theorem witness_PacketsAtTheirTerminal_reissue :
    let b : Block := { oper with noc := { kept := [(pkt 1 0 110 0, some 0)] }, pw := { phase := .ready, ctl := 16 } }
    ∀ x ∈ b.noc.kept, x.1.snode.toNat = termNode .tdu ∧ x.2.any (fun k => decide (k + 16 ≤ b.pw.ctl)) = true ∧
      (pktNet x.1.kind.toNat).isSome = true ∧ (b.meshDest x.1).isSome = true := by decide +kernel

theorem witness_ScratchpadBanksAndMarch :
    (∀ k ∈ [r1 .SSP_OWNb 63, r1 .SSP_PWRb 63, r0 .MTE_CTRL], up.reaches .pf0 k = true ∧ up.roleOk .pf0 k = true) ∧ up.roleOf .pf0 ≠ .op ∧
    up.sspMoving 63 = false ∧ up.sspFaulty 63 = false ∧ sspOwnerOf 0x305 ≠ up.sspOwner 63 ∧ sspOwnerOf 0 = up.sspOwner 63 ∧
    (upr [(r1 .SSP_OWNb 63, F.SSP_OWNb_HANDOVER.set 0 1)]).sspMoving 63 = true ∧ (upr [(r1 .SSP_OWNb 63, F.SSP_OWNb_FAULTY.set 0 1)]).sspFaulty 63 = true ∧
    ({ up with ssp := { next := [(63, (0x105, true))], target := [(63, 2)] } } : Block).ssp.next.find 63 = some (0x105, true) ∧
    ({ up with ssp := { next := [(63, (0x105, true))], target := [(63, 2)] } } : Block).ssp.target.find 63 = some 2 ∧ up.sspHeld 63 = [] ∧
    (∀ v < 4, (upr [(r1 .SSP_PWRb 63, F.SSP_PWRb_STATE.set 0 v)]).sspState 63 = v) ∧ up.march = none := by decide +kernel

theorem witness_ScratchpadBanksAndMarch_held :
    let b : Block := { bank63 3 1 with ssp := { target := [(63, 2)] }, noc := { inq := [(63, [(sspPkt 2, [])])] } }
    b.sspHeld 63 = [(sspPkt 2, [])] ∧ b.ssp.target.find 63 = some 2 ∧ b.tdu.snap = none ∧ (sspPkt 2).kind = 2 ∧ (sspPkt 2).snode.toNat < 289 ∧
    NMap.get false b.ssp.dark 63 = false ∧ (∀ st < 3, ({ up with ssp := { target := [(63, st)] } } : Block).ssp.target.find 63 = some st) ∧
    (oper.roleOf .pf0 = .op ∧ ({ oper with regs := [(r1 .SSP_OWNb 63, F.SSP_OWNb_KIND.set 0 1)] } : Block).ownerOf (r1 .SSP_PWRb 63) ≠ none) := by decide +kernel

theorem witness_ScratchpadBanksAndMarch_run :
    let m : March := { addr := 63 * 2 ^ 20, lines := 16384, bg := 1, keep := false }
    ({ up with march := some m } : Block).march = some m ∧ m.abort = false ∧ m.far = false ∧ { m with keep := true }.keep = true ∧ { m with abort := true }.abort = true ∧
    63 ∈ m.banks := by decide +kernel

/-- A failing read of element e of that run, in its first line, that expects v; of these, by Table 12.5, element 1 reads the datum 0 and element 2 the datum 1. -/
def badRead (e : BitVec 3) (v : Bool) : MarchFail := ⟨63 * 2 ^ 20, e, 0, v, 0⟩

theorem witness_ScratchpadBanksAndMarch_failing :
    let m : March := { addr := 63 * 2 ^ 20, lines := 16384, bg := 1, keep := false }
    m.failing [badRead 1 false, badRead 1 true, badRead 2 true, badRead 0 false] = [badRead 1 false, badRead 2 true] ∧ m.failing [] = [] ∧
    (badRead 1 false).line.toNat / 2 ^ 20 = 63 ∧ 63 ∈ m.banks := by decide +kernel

...

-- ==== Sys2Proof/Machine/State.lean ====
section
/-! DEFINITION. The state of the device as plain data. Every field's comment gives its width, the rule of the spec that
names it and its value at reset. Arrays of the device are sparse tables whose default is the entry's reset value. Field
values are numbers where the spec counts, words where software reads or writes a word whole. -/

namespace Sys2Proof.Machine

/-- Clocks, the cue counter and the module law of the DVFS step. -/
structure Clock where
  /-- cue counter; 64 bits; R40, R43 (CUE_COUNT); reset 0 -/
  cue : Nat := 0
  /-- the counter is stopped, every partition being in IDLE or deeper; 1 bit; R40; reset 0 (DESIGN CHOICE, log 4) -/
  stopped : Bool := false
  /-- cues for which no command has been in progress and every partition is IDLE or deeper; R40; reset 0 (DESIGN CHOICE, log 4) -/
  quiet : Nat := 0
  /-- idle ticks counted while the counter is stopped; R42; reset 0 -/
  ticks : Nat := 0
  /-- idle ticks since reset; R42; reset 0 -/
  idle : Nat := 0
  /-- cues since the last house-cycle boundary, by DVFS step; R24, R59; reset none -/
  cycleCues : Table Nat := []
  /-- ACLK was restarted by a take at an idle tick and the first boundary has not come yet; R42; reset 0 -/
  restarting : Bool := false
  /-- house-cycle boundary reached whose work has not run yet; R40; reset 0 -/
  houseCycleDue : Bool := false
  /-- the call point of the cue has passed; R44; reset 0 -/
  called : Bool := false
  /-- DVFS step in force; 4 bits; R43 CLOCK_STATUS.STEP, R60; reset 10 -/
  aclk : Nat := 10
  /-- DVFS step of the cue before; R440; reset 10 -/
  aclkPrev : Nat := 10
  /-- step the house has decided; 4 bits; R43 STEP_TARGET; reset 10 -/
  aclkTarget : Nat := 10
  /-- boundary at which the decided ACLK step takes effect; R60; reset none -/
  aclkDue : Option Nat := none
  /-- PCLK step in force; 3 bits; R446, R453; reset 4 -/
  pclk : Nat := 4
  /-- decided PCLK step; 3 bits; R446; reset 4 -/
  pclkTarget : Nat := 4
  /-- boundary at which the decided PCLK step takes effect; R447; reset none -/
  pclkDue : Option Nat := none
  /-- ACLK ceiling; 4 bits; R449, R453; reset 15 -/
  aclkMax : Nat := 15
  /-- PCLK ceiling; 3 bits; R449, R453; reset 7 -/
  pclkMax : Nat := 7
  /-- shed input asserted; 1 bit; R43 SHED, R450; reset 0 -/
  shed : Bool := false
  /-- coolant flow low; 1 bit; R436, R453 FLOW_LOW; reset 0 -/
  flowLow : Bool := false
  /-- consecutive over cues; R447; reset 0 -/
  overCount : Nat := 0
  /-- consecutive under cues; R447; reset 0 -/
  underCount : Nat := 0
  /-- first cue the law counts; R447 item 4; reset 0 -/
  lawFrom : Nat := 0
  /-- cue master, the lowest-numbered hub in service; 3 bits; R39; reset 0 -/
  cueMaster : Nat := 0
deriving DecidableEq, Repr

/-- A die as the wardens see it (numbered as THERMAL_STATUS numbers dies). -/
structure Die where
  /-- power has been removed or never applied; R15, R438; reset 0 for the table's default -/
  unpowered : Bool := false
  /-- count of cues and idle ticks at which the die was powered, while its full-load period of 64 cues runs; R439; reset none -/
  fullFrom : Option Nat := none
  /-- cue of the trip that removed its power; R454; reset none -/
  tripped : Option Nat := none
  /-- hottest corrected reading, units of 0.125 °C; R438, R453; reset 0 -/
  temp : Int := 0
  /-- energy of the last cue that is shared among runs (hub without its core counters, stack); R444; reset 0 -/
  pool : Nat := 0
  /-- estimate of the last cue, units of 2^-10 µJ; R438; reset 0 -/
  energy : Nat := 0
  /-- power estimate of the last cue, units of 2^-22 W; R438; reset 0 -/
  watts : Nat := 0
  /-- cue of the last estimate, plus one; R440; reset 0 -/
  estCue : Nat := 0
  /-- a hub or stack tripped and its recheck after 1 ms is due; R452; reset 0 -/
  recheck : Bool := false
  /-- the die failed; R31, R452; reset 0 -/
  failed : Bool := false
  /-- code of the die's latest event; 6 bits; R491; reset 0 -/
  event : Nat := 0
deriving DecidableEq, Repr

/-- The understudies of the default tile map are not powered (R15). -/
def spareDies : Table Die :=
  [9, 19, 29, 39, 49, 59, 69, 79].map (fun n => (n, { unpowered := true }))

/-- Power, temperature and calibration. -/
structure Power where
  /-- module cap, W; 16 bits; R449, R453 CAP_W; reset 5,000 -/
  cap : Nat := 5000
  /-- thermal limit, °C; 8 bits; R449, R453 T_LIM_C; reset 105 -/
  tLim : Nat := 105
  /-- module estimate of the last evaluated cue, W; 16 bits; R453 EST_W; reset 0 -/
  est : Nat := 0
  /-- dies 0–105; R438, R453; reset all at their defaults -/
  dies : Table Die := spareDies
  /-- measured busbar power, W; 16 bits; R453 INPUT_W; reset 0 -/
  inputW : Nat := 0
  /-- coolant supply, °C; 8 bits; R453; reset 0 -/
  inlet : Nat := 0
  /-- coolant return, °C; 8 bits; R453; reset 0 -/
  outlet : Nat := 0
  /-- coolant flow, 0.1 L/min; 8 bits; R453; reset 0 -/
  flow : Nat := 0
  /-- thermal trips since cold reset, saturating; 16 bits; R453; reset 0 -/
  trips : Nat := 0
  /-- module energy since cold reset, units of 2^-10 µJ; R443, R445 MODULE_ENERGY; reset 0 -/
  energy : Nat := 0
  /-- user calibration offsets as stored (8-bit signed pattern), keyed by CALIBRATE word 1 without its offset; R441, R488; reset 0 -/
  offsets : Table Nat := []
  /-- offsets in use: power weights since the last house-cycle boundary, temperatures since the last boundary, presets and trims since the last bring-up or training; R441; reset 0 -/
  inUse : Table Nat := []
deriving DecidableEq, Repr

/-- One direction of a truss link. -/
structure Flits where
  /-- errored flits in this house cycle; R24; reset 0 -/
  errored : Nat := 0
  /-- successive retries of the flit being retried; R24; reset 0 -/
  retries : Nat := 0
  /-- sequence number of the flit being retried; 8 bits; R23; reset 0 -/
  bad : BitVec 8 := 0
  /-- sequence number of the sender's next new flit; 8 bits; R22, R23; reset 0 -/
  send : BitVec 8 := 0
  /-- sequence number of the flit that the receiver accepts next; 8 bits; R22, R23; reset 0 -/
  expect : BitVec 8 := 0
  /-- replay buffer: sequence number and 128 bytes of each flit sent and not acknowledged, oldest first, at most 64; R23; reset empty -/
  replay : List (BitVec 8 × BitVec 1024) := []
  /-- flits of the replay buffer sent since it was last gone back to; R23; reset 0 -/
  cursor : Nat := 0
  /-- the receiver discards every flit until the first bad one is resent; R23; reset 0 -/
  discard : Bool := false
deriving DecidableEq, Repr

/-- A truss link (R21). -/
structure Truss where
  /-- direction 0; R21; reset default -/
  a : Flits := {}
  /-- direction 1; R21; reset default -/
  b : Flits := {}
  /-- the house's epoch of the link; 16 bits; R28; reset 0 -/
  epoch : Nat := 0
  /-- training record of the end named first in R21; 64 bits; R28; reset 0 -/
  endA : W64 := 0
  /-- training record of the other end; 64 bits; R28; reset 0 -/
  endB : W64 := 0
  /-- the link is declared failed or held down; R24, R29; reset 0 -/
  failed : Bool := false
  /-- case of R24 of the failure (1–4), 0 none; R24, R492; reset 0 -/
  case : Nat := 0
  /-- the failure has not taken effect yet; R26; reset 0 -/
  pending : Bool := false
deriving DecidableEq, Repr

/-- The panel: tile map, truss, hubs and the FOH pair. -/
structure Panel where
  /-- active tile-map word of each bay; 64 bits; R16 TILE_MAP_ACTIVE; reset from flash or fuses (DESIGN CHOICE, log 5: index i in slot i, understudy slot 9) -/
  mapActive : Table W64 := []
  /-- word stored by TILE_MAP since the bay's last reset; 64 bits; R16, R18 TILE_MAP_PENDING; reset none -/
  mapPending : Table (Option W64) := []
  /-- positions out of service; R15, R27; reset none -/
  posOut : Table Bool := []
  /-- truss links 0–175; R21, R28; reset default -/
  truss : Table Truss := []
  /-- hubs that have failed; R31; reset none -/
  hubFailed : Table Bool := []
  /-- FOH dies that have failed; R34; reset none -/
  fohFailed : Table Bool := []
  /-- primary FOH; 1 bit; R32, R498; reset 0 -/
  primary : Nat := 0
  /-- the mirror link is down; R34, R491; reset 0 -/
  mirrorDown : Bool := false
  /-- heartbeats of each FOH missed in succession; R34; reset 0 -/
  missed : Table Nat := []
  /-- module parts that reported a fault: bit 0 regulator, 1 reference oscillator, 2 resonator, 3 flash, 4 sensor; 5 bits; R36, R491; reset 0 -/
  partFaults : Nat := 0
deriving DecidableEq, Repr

=== PROBLEM REQUIREMENTS ===
Beginning at the line above with "W; R438; reset 0 -/" and finishing at the line with "recheck : Bool := false", return each line exactly and return nothing else.

=== ANSWER SPACE ===
  /-- power estimate of the last cue, units of 2^-22 W; R438; reset 0 -/
  watts : Nat := 0
  /-- cue of the last estimate, plus one; R440; reset 0 -/
  estCue : Nat := 0
  /-- a hub or stack tripped and its recheck after 1 ms is due; R452; reset 0 -/
  recheck : Bool := false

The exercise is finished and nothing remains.